**WHAT YOU WILL DO**
Repeat the data below exactly. Include each line.

[Data excerpts]
/-- R9, R10: the period, the epoch and the frame grid: T(N + 1) is one period after T(N), and moving the timebase to a stamp less than half the circle away never moves it back and reaches the stamp. Stamps are compared modulo 2^64 by the shorter way round (log entry 71). -/
def Obligations.FrameGrid : Prop := ∀ (s : State) (n : W64) (t : Stamp),
  s.tickAt (n + 1) = s.tickAt n + BitVec.ofNat 64 s.period ∧
  (s.advanceTo t).tb.now = (if stampDiff s.tb.now t < 0 then t else s.tb.now) ∧
  ((stampDiff s.tb.now t).natAbs < 2 ^ 63 → 0 ≤ stampDiff (s.advanceTo t).tb.now s.tb.now ∧ 0 ≤ stampDiff (s.advanceTo t).tb.now t) ∧
  s.coreSub ≤ (s.advanceTo t).coreSub ∧ (s.advanceTo t).regs = s.regs ∧ (s.advanceTo t).cores = s.cores ∧ (s.advanceTo t).mem = s.mem

/-! ### Tasks, state lines and switch groups -/

/-- R42, R44, R69, R86, R89, R96, R97, R101: a late deadline is journaled once; a waiting task is missed at the guard; a walk runs the entry that names it; an ended frame's digest is latched and journaled once its DONE walks are complete; a read of a Sealed line's metadata from the Open world is 0, and of a line outside every region a free value; a ready task goes to its assigned core, or after PL_STEAL_NS to the lowest-numbered free core of its pool; a plan waits for the next epoch. A task that does not run is not late, and a plan that is not due changes nothing (log entry 8); which tasks a pool holds after retirements is log entry 87. -/
def Obligations.TaskCommands : Prop := ∀ (s : State) (t : TaskId) (frame : W64) (q : Requester) (items : List PlanItem),
  (∀ k f, (s.rt t).run = some (k, f) → (s.rt t).lateSeen = false → (s.rt t).carried = false → exec (.deadlineLate t) s = .next
    ((((s.advanceTo (s.rt t).deadline).setRt t { s.rt t with lateSeen := true }).flag R.BCN_STATUS 1).jlogW
      ((s.advanceTo (s.rt t).deadline).taskSealed t) (s.rt t).deadline 104 0 0x0011 [(0, 2, t.val), (2, 2, k.val), (8, 4, (lo32 f).toNat)] [])) ∧
  ((s.rt t).run = none → exec (.deadlineLate t) s = .next s) ∧
  (s.bcn.ticked = true → exec .missed s = .next
    (let g := s.guardStart
     let u := s.advanceTo g
     (u.tasks.filter (fun x => u.waits x && !(u.boundPreds x).any u.waits)).foldl
      (fun (v : State) x => v.missTask g (if (v.rt x).prevCarried then 2 else 0) x) u)) ∧
  (∀ e, s.su.walks.find? (fun w => w.task == t && w.frame == frame) = some e → exec (.walk t frame) s = .next (s.walkRun e).digestsTry) ∧
  (s.su.digOpen.contains frame = true → s.su.walks.all (fun w => !(w.frame == frame && w.kind == .done)) = true →
    let d := s.digest frame
    let u := (s.digestLatch frame d).digestLog (lo32 frame) (d.extractLsb' 0 64) (d.extractLsb' 64 64)
    let late := u.digestLateNow frame
    let v := if late then (u.flag R.ST_STATUS 4).jlog u.now 98 0 0x0102 [(0, 4, (lo32 frame).toNat)] else u
    exec (.digestFinal frame) s = .next ((v.setOwn { v.ownOf frame with dig := some d, late := late }).digestTry frame)) ∧
  (s.boot.aon = false → exec (.dbgMetaRead q) s = .next s) ∧
  (s.boot.aon = true →
   let s0 := s
   let s := s.guardBreak 8
   let line := (s.rd64 R.DBG_ADDR_LO R.DBG_ADDR_HI).toNat % 2 ^ 46 / 64
   ((s.regionOf line).isSome = true → exec (.dbgMetaRead q) s0 = .next
    (State.flag { s with su := { s.su with dbgMeta := if s.lineSealed line = true ∧ q.sealed = false then 0 else (s.sline line).meta } } R.ST_STATUS 7)) ∧
   (s.regionOf line = none → exec (.dbgMetaRead q) s0 = .next
    (State.flag { (s.free 128).2 with su := { (s.free 128).2.su with dbgMeta := (s.free 128).1 } } R.ST_STATUS 7))) ∧
  (s.taskReady t = true → s.beforeGuard = true → s.coreFree (s.rt t).assigned = true → s.usable (s.rt t).assigned = true →
    (s.pool t).contains (s.rt t).assigned = true → exec (.taskDispatch t) s = .next (s.dispatchTo t (s.rt t).assigned)) ∧
  (∀ j, s.taskReady t = true → s.beforeGuard = true → s.coreFree (s.rt t).assigned = false →
    stampLe (s.readyStamp t + BitVec.ofNat 64 (s.fld R.PL_STEAL_NS 0 24)) s.now = true → (s.taskPlace t = 2 → s.pool t ≠ [(s.rt t).assigned]) →
    (sortBy (fun a b => decide (a.val < b.val)) (s.pool t)).find? s.coreFree = some j → exec (.dispatchSteal t) s = .next (s.dispatchTo t j)) ∧
  (s.hive.planDue = true → exec (.planComplete items) s = .next { s with hive := { s.hive with planReady := some items, planDue := false } }) ∧
  (s.hive.planDue = false → exec (.planComplete items) s = .next s)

**TASK RESPONSE**
/-- R9, R10: the period, the epoch and the frame grid: T(N + 1) is one period after T(N), and moving the timebase to a stamp less than half the circle away never moves it back and reaches the stamp. Stamps are compared modulo 2^64 by the shorter way round (log entry 71). -/
def Obligations.FrameGrid : Prop := ∀ (s : State) (n : W64) (t : Stamp),
  s.tickAt (n + 1) = s.tickAt n + BitVec.ofNat 64 s.period ∧
  (s.advanceTo t).tb.now = (if stampDiff s.tb.now t < 0 then t else s.tb.now) ∧
  ((stampDiff s.tb.now t).natAbs < 2 ^ 63 → 0 ≤ stampDiff (s.advanceTo t).tb.now s.tb.now ∧ 0 ≤ stampDiff (s.advanceTo t).tb.now t) ∧
  s.coreSub ≤ (s.advanceTo t).coreSub ∧ (s.advanceTo t).regs = s.regs ∧ (s.advanceTo t).cores = s.cores ∧ (s.advanceTo t).mem = s.mem

/-! ### Tasks, state lines and switch groups -/

/-- R42, R44, R69, R86, R89, R96, R97, R101: a late deadline is journaled once; a waiting task is missed at the guard; a walk runs the entry that names it; an ended frame's digest is latched and journaled once its DONE walks are complete; a read of a Sealed line's metadata from the Open world is 0, and of a line outside every region a free value; a ready task goes to its assigned core, or after PL_STEAL_NS to the lowest-numbered free core of its pool; a plan waits for the next epoch. A task that does not run is not late, and a plan that is not due changes nothing (log entry 8); which tasks a pool holds after retirements is log entry 87. -/
def Obligations.TaskCommands : Prop := ∀ (s : State) (t : TaskId) (frame : W64) (q : Requester) (items : List PlanItem),
  (∀ k f, (s.rt t).run = some (k, f) → (s.rt t).lateSeen = false → (s.rt t).carried = false → exec (.deadlineLate t) s = .next
    ((((s.advanceTo (s.rt t).deadline).setRt t { s.rt t with lateSeen := true }).flag R.BCN_STATUS 1).jlogW
      ((s.advanceTo (s.rt t).deadline).taskSealed t) (s.rt t).deadline 104 0 0x0011 [(0, 2, t.val), (2, 2, k.val), (8, 4, (lo32 f).toNat)] [])) ∧
  ((s.rt t).run = none → exec (.deadlineLate t) s = .next s) ∧
  (s.bcn.ticked = true → exec .missed s = .next
    (let g := s.guardStart
     let u := s.advanceTo g
     (u.tasks.filter (fun x => u.waits x && !(u.boundPreds x).any u.waits)).foldl
      (fun (v : State) x => v.missTask g (if (v.rt x).prevCarried then 2 else 0) x) u)) ∧
  (∀ e, s.su.walks.find? (fun w => w.task == t && w.frame == frame) = some e → exec (.walk t frame) s = .next (s.walkRun e).digestsTry) ∧
  (s.su.digOpen.contains frame = true → s.su.walks.all (fun w => !(w.frame == frame && w.kind == .done)) = true →
    let d := s.digest frame
    let u := (s.digestLatch frame d).digestLog (lo32 frame) (d.extractLsb' 0 64) (d.extractLsb' 64 64)
    let late := u.digestLateNow frame
    let v := if late then (u.flag R.ST_STATUS 4).jlog u.now 98 0 0x0102 [(0, 4, (lo32 frame).toNat)] else u
    exec (.digestFinal frame) s = .next ((v.setOwn { v.ownOf frame with dig := some d, late := late }).digestTry frame)) ∧
  (s.boot.aon = false → exec (.dbgMetaRead q) s = .next s) ∧
  (s.boot.aon = true →
   let s0 := s
   let s := s.guardBreak 8
   let line := (s.rd64 R.DBG_ADDR_LO R.DBG_ADDR_HI).toNat % 2 ^ 46 / 64
   ((s.regionOf line).isSome = true → exec (.dbgMetaRead q) s0 = .next
    (State.flag { s with su := { s.su with dbgMeta := if s.lineSealed line = true ∧ q.sealed = false then 0 else (s.sline line).meta } } R.ST_STATUS 7)) ∧
   (s.regionOf line = none → exec (.dbgMetaRead q) s0 = .next
    (State.flag { (s.free 128).2 with su := { (s.free 128).2.su with dbgMeta := (s.free 128).1 } } R.ST_STATUS 7))) ∧
  (s.taskReady t = true → s.beforeGuard = true → s.coreFree (s.rt t).assigned = true → s.usable (s.rt t).assigned = true →
    (s.pool t).contains (s.rt t).assigned = true → exec (.taskDispatch t) s = .next (s.dispatchTo t (s.rt t).assigned)) ∧
  (∀ j, s.taskReady t = true → s.beforeGuard = true → s.coreFree (s.rt t).assigned = false →
    stampLe (s.readyStamp t + BitVec.ofNat 64 (s.fld R.PL_STEAL_NS 0 24)) s.now = true → (s.taskPlace t = 2 → s.pool t ≠ [(s.rt t).assigned]) →
    (sortBy (fun a b => decide (a.val < b.val)) (s.pool t)).find? s.coreFree = some j → exec (.dispatchSteal t) s = .next (s.dispatchTo t j)) ∧
  (s.hive.planDue = true → exec (.planComplete items) s = .next { s with hive := { s.hive with planReady := some items, planDue := false } }) ∧
  (s.hive.planDue = false → exec (.planComplete items) s = .next s)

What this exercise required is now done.